-- ==== Sys2Proof/Machine/Table.lean ====
section
/-! DEFINITION. The Share Table's operations: totals and shares (R17, R18), recency order, creation, refresh and eviction (R4 to R13), outdoor selection (R20), start content and zeroing (R21 to R23). -/

namespace Sys2Proof.Machine

/-! ### Totals, weight sum, fair share -/

/-- R17: the counted entries: the self entry and every PRESENT entry. -/
def ShareTable.counted (t : ShareTable) : List Entry :=
  t.self.toList ++ t.order.filter (·.present)

/-- R17: the total of a resource. -/
def ShareTable.total (t : ShareTable) (r : Resource) : Nat :=
  (t.counted.map fun e => e.committed.get r).sum

/-- 1.2: the weight of an entry, 1 standing in while absent. -/
def Entry.weightOr1 (e : Entry) : Nat := e.weight.getD 1

/-- 1.2: the floor of an entry, 0 standing in while absent. -/
def Entry.floorOr0 (e : Entry) (r : Resource) : Nat := (e.floor.get r).getD 0

/-- 1.2: the demand of an entry, its committed value standing in while absent. -/
def Entry.demandOr (e : Entry) (r : Resource) : Nat := (e.demand.get r).getD (e.committed.get r)

/-- R17: the weight sum W. -/
def ShareTable.weightSum (t : ShareTable) : Nat := (t.counted.map Entry.weightOr1).sum

/-- R18: floor(capacity × weight / W). -/
def fairShare (capacity weight w : Nat) : Nat := capacity * weight / w

/-- The entry of a peer address. -/
def ShareTable.peer (t : ShareTable) (address : Nat) : Option Entry :=
  t.order.find? fun e => e.address == address

/-- R31: an eighth of the capacity is kept for PROTECTION raises. -/
def reserve (capacity : Nat) : Nat := capacity / 8

/-! ### Eviction and places -/

/-- R12: an eviction candidate is unpinned and holds committed 0 in all three resources. -/
def Entry.evictable (e : Entry) : Bool :=
  !e.pinned && decide (e.committed = .all 0)

/-- R1: a place is free beside the self entry. -/
def ShareTable.hasPlace (t : ShareTable) : Bool := decide (t.order.length + 1 < Config.tablePlaces)

/-- R12: the candidate nearest the tail removed; none when there is no candidate. -/
def evictFrom : List Entry → Option (List Entry)
  | [] => none
  | e :: es =>
    match evictFrom es with
    | some es' => some (e :: es')
    | none => if e.evictable then some es else none

/-- R7: the table's answer to the Claim Judge: whether an entry stands or could be made for a sender. -/
def ShareTable.canHold (t : ShareTable) (address : Nat) : Bool :=
  (t.peer address).isSome || t.hasPlace || (evictFrom t.order).isSome

/-! ### Refresh and creation -/

/-- R4, R6: the entry of an address removed from its place. -/
def dropAddress (es : List Entry) (address : Nat) : List Entry :=
  es.filter fun e => e.address != address

/-- R4: an entry placed at the head of the recency order, any other place of its address removed. -/
def ShareTable.toHead (t : ShareTable) (e : Entry) : ShareTable :=
  { t with order := e :: dropAddress t.order e.address }

/-- R8: an entry with no content beyond its address. -/
def Entry.bare (address : Nat) : Entry :=
  { address := address, pinned := false, present := true, age := 0, weight := none
    committed := .all 0, floor := .all none, demand := .all none, lastClass := .all none
    zoneTemp := none, outdoor := none, mode := none, shed := false }

/-- R8, R10: the fields a STATE sets; last class is kept. -/
def Entry.withState (e : Entry) (c : StateContent) : Entry :=
  { e with weight := some c.weight, committed := c.committed, floor := c.floor.map some
           demand := c.demand.map some, zoneTemp := c.zone.map (·.temp)
           outdoor := c.outdoor, mode := c.zone.map (·.mode), shed := c.shed }

/-- R8: the content of an entry created by a frame; none for the kinds that create none (R6). -/
def createdBy (address : Nat) : FrameBody → Option Entry
  | .state c => some ((Entry.bare address).withState c)
  | .join w => some { Entry.bare address with weight := some w }
  | .request r _ before _ _ =>
    some { Entry.bare address with committed := (Per.all 0).set r before }
  | .release r newDraw =>
    some { Entry.bare address with committed := (Per.all 0).set r newDraw }
  | .supply _ _ => none
  | .setpoint _ _ _ _ => none
  | .park _ _ => none
  | .wake => none

/-- R10, R11: what the content of a frame does to a PRESENT entry: a STATE overwrites, a JOIN resets, the other kinds leave it. -/
def Entry.overwrittenBy (e : Entry) : FrameBody → Entry
  | .state c => e.withState c
  | .join w => { Entry.bare e.address with weight := some w, pinned := e.pinned }
  | .request _ _ _ _ _ => e
  | .release _ _ => e
  | .supply _ _ => e
  | .setpoint _ _ _ _ => e
  | .park _ _ => e
  | .wake => e

/-- R7, R9: the PEER_NEW event. -/
def State.raisePeerNew (s : State) (address : Nat) : State :=
  s.raise { block := .stb, slot := 0 } .peerNew (some address) none none

/-- R13: a frame whose content is not recorded sets the flag, restarts the timer and raises TABLE_FULL on the first of an episode. -/
def State.unrecorded (s : State) (address : Nat) : State :=
  let s' := s.setStb { s.stb with untracked := true, untrackedTimer := s.after Config.untrackedTime }
  if s.stb.untracked then s'
  else s'.raise { block := .stb, slot := 0 } .tableFull (some address) none none

/-- R7, R12: the creation of an entry for an address that has none. -/
def State.create (s : State) (e : Entry) : State :=
  if s.stb.hasPlace then (s.setStb (s.stb.toHead e)).raisePeerNew e.address
  else
    match evictFrom s.stb.order with
    | some es => (s.setStb ({ s.stb with order := es }.toHead e)).raisePeerNew e.address
    | none => s.unrecorded e.address

/-- R5 to R12: the Share Table's own part of a taken frame from a peer: creation or refresh of the sender's entry, then the frame's content for STATE and JOIN. -/
def State.seat (s : State) (address : Nat) (f : FrameBody) : State :=
  match s.stb.peer address with
  | some e =>
    if e.present then s.setStb (s.stb.toHead { e.overwrittenBy f with age := 0 })
    else
      match createdBy address f with
      | some n => (s.setStb (s.stb.toHead { n with pinned := e.pinned })).raisePeerNew address
      | none => s
  | none =>
    match createdBy address f with
    | some n => s.create n
    | none => s

/-- A change to the entry of a peer address, its place kept. -/
def ShareTable.mapPeer (t : ShareTable) (address : Nat) (f : Entry → Entry) : ShareTable :=
  { t with order := t.order.map fun e => if e.address == address then f e else e }

/-- R35, R36: the outcome of a REQUEST on the sender's entry. -/
def Entry.withRequest (e : Entry) (r : Resource) (c : ClaimClass) (raise demand : Nat)
    (accepted : Bool) : Entry :=
  { e with committed :=
             if accepted then e.committed.set r (min 1023 (e.committed.get r + raise))
             else e.committed
           demand := e.demand.set r (some demand)
           lastClass := e.lastClass.set r (some c) }

/-- R38: a RELEASE on the sender's entry. -/
def Entry.withRelease (e : Entry) (r : Resource) (newDraw : Nat) : Entry :=
  { e with committed := e.committed.set r newDraw }

/-! ### Outdoor reading -/

/-- R20: the better of two peer readings, the first standing nearer the head. -/
def betterOutdoor : Option OutdoorReading → Option OutdoorReading → Option OutdoorReading
  | none, b => b
  | a, none => a
  | some a, some b => if b.age < a.age then some b else some a

/-- R20: the reading of the PRESENT peers with the smallest outdoor age, nearer the head between equals. -/
def peerOutdoor : List Entry → Option OutdoorReading
  | [] => none
  | e :: es => betterOutdoor (if e.present then e.outdoor else none) (peerOutdoor es)

/-- R20: the outdoor reading the table gives: the self entry's, otherwise a peer's. -/
def ShareTable.outdoorReading (t : ShareTable) : Option OutdoorReading :=
  match t.self.bind (·.outdoor) with
  | some o => some o
  | none => peerOutdoor t.order

/-! ### Ageing and lapse -/

/-- R14: the outdoor age 2 s older, saturating at 255. -/
def OutdoorReading.aged (o : OutdoorReading) : OutdoorReading := { o with age := min 255 (o.age + 2) }

/-- R16: a pinned entry become ABSENT. -/
def Entry.absent (e : Entry) : Entry :=
  { address := e.address, pinned := e.pinned, present := false, age := 3, weight := none
    committed := .all 0, floor := .all none, demand := .all (some 0), lastClass := .all none
    zoneTemp := none, outdoor := none, mode := none, shed := false }

/-- R14: whether an entry lapses at this tick. -/
def Entry.lapses (e : Entry) : Bool := e.present && decide (3 ≤ e.age + 1)

/-- R14 to R16: one non-self entry at an age tick; none is removed. -/
def Entry.ticked (e : Entry) : Option Entry :=
  if e.lapses then (if e.pinned then some e.absent else none)
  else if e.present then some { e with age := e.age + 1, outdoor := e.outdoor.map .aged }
  else some { e with outdoor := e.outdoor.map .aged }

/-- R15, R16: a lapse: its event (events of several lapses enter in either order) and its count. -/
def State.raiseLapsed (s : State) (address : Nat) : State :=
  (s.raise { block := .stb, slot := address } .peerLapsed (some address) none none).bump .peerLapses

/-! ### Start content and zeroing -/

/-- R21: the self entry of the start content. -/
def selfStart (img : Image) (shed : Bool) : Entry :=
  { address := img.address, pinned := false, present := true, age := 0, weight := some img.weight
    committed := .all 0, floor := img.floor.map some, demand := .all (some 0)
    lastClass := .all none, zoneTemp := none, outdoor := none, mode := none, shed := shed }

/-- R21: a pinned entry of the start content. -/
def pinnedStart (address : Nat) : Entry :=
  { Entry.absent { Entry.bare address with pinned := true } with address := address }

/-- 9.1: SHED stands while the level is WARN. -/
def Supply.shed (u : Supply) : Bool := decide (u.level = .warn)

/-- R21, R22: the table at its start content from the image, its age tick timer as given. -/
def ShareTable.started (img : Image) (shed : Bool) (ageTimer : Timer) : ShareTable :=
  { self := some (selfStart img shed), order := img.pinned.map pinnedStart, untracked := false
    untrackedTimer := none, ageTimer := ageTimer }

/-- R22: the table cleared to its start content, the age tick running on. -/
def State.clearTable (s : State) : State :=
  match s.cfg.image with
  | none => s
  | some img => s.setStb (.started img s.sup.shed s.stb.ageTimer)

/-- R23: the self entry with committed 0, demand 0 and no last class. -/
def Entry.zeroed (e : Entry) : Entry :=
  { e with committed := .all 0, demand := .all (some 0), lastClass := .all none }

end Sys2Proof.Machine
end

━━━━

What is required
Reproduce exactly the final stretch of the listing, starting at the line that contains "match s.cfg.image with" and ending with the last line.

Exercise result
  match s.cfg.image with
  | none => s
  | some img => s.setStb (.started img s.sup.shed s.stb.ageTimer)

/-- R23: the self entry with committed 0, demand 0 and no last class. -/
def Entry.zeroed (e : Entry) : Entry :=
  { e with committed := .all 0, demand := .all (some 0), lastClass := .all none }

end Sys2Proof.Machine
end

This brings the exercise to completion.